WORK TASK: Go through the records and copy each line where the word "fixed" occurs.

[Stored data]
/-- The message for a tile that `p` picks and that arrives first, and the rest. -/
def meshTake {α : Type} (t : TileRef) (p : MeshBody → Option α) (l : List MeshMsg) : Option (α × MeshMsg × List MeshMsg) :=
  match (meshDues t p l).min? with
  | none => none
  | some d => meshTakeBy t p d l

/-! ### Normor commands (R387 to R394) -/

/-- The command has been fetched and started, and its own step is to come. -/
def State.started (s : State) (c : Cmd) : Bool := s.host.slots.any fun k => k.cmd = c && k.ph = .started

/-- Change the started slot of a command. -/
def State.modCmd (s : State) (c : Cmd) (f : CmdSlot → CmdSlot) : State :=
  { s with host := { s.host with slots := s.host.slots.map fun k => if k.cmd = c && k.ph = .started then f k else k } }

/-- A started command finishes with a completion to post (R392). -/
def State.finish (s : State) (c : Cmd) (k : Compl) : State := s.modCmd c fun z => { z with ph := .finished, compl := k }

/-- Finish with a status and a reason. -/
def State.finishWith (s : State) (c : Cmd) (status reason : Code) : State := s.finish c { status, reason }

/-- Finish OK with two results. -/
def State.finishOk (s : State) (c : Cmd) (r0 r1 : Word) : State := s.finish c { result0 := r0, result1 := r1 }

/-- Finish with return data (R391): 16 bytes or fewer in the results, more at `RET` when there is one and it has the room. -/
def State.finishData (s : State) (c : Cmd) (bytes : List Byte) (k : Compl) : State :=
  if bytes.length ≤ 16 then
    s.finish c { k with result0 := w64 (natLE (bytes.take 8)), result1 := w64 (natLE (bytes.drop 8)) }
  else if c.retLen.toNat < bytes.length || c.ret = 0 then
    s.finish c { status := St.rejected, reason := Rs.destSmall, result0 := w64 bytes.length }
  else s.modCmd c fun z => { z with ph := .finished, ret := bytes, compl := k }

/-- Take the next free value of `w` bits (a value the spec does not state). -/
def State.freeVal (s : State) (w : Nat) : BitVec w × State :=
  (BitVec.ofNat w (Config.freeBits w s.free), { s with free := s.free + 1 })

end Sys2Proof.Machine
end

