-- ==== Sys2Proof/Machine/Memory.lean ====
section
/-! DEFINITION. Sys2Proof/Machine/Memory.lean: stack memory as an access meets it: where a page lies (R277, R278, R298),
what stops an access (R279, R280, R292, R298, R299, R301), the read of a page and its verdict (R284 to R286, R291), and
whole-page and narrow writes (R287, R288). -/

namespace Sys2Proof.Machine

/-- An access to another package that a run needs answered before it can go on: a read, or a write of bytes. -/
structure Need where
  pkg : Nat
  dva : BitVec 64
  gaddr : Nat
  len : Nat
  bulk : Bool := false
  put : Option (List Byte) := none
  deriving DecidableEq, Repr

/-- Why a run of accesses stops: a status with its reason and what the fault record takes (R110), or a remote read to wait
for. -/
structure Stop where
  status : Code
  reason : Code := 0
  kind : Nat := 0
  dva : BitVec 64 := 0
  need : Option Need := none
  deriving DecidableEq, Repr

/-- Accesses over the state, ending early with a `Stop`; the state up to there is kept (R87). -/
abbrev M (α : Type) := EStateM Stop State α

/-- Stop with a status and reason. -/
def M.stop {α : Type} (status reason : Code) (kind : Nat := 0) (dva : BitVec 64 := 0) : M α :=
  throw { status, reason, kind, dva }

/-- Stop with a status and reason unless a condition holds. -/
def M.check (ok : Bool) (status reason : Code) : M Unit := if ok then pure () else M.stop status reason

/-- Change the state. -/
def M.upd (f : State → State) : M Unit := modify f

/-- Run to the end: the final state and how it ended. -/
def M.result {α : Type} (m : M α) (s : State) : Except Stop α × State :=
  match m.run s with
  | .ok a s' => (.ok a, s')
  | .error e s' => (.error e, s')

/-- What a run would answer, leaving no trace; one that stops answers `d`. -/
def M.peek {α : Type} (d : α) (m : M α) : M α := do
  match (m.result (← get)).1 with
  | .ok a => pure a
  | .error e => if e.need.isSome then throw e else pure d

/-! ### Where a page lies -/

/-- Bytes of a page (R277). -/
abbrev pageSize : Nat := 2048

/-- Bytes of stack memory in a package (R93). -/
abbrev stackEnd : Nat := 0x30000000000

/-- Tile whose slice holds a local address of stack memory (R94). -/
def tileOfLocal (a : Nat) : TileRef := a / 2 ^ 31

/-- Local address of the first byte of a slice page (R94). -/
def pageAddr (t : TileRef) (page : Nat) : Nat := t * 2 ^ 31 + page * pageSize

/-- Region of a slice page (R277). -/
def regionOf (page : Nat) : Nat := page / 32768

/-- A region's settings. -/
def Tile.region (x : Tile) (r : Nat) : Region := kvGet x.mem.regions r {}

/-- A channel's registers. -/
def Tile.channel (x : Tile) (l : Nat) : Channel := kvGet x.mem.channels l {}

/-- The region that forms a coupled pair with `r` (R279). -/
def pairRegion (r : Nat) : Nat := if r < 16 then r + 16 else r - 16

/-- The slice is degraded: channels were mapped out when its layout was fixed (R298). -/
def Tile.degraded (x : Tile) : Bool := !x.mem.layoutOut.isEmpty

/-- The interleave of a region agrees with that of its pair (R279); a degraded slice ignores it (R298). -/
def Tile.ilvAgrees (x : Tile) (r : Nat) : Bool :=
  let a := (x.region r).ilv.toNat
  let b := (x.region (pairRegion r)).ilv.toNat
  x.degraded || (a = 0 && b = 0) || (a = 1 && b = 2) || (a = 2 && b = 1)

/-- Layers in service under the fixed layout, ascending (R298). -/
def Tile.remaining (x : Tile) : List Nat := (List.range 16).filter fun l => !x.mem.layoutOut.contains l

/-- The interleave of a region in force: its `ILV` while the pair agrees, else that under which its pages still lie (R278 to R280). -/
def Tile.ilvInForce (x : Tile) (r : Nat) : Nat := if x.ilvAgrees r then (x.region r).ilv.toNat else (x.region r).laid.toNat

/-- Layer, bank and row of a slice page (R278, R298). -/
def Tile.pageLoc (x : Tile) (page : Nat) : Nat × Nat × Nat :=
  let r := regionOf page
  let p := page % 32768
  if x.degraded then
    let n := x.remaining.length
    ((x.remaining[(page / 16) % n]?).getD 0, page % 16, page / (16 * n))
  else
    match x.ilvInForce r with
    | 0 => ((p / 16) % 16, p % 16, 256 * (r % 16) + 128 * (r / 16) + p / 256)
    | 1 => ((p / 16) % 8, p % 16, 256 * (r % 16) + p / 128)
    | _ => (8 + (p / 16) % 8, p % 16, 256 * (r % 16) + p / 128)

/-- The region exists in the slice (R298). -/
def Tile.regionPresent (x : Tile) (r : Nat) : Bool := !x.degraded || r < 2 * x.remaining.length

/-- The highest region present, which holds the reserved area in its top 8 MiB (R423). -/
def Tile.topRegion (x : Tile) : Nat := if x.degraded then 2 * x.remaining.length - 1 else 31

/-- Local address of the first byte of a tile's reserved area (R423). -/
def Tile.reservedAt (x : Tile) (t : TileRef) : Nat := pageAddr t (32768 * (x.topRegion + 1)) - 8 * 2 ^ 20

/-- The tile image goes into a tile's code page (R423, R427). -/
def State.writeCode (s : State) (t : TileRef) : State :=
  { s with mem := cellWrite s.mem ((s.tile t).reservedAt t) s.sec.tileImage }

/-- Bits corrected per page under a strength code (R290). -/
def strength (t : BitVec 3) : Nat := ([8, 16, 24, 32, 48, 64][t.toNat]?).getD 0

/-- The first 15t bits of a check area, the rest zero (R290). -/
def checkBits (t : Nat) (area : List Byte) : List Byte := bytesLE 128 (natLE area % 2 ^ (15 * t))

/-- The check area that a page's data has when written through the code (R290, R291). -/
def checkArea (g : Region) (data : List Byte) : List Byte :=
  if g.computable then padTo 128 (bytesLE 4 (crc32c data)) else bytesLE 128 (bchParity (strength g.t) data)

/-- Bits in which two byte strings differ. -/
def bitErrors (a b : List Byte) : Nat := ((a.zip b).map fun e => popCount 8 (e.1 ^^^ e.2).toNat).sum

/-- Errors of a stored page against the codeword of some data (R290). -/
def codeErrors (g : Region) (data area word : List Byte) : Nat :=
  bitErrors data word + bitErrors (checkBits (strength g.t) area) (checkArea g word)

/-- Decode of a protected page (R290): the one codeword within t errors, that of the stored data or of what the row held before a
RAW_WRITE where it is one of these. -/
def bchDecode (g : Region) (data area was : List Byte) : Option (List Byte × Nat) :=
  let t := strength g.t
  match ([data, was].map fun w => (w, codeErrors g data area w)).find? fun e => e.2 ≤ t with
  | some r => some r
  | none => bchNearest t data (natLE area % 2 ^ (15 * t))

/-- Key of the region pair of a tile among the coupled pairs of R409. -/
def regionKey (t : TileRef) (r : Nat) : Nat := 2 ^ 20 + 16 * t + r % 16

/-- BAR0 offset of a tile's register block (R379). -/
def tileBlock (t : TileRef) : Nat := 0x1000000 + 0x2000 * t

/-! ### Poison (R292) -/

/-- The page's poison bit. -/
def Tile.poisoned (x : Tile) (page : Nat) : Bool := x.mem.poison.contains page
...
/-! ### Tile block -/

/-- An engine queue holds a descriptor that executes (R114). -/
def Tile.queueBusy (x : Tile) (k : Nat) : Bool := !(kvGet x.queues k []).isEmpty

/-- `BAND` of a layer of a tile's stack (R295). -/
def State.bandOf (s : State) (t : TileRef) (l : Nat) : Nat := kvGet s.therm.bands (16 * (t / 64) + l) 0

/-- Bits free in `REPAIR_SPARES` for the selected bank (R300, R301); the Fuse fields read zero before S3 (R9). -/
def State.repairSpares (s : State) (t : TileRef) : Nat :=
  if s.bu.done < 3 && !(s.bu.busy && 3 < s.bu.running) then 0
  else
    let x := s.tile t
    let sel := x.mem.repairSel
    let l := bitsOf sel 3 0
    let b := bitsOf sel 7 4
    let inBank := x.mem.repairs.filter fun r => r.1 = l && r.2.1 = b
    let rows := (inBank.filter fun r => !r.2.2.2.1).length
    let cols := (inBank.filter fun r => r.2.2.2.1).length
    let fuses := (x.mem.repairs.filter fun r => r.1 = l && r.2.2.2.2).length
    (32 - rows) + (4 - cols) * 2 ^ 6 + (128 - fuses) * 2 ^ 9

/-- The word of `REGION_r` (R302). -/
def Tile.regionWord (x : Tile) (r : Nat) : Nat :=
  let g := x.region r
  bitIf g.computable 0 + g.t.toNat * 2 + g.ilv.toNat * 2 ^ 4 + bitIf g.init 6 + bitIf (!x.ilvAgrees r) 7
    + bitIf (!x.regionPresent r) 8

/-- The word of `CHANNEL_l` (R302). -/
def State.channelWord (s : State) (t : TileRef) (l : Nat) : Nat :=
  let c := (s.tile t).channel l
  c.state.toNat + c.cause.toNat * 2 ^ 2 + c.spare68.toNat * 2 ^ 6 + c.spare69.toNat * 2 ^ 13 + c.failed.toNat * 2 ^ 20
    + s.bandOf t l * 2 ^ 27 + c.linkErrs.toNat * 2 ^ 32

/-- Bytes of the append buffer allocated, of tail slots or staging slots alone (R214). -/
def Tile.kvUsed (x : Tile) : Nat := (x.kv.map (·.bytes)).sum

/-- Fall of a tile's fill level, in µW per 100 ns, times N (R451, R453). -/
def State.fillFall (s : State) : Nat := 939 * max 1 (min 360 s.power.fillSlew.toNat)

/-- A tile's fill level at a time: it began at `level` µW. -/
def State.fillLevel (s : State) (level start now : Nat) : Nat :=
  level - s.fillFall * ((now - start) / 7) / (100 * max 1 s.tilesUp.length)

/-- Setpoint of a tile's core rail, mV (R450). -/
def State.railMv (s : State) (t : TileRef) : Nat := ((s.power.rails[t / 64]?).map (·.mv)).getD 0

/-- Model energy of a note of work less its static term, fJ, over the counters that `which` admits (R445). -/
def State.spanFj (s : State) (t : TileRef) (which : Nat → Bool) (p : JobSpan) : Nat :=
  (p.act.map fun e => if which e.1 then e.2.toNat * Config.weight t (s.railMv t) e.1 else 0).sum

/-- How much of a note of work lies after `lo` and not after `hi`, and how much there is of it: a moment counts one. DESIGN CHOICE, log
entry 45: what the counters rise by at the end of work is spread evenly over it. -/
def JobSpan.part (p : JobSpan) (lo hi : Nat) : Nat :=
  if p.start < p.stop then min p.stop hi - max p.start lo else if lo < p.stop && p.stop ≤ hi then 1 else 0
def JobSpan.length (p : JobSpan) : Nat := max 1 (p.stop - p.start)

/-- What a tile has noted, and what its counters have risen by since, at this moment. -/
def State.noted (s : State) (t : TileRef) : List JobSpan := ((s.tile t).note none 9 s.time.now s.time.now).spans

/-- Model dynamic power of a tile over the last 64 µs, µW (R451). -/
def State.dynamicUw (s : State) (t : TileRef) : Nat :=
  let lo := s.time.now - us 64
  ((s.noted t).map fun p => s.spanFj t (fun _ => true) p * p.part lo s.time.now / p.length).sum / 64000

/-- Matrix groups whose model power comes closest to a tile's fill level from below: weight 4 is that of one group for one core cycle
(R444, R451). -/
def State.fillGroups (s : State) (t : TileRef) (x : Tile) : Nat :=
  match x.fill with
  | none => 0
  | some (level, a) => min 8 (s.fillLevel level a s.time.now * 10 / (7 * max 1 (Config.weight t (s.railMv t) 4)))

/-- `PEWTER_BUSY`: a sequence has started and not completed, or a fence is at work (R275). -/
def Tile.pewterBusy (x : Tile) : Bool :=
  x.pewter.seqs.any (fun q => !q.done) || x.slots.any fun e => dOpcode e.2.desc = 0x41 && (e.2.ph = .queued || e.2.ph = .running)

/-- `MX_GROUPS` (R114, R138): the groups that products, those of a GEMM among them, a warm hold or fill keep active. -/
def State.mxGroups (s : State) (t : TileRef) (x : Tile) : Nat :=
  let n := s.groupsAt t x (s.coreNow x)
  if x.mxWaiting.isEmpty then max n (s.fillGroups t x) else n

EXERCISE RESPONSE:
/-- The slice is degraded: channels were mapped out when its layout was fixed (R298). -/
/-- Layers in service under the fixed layout, ascending (R298). -/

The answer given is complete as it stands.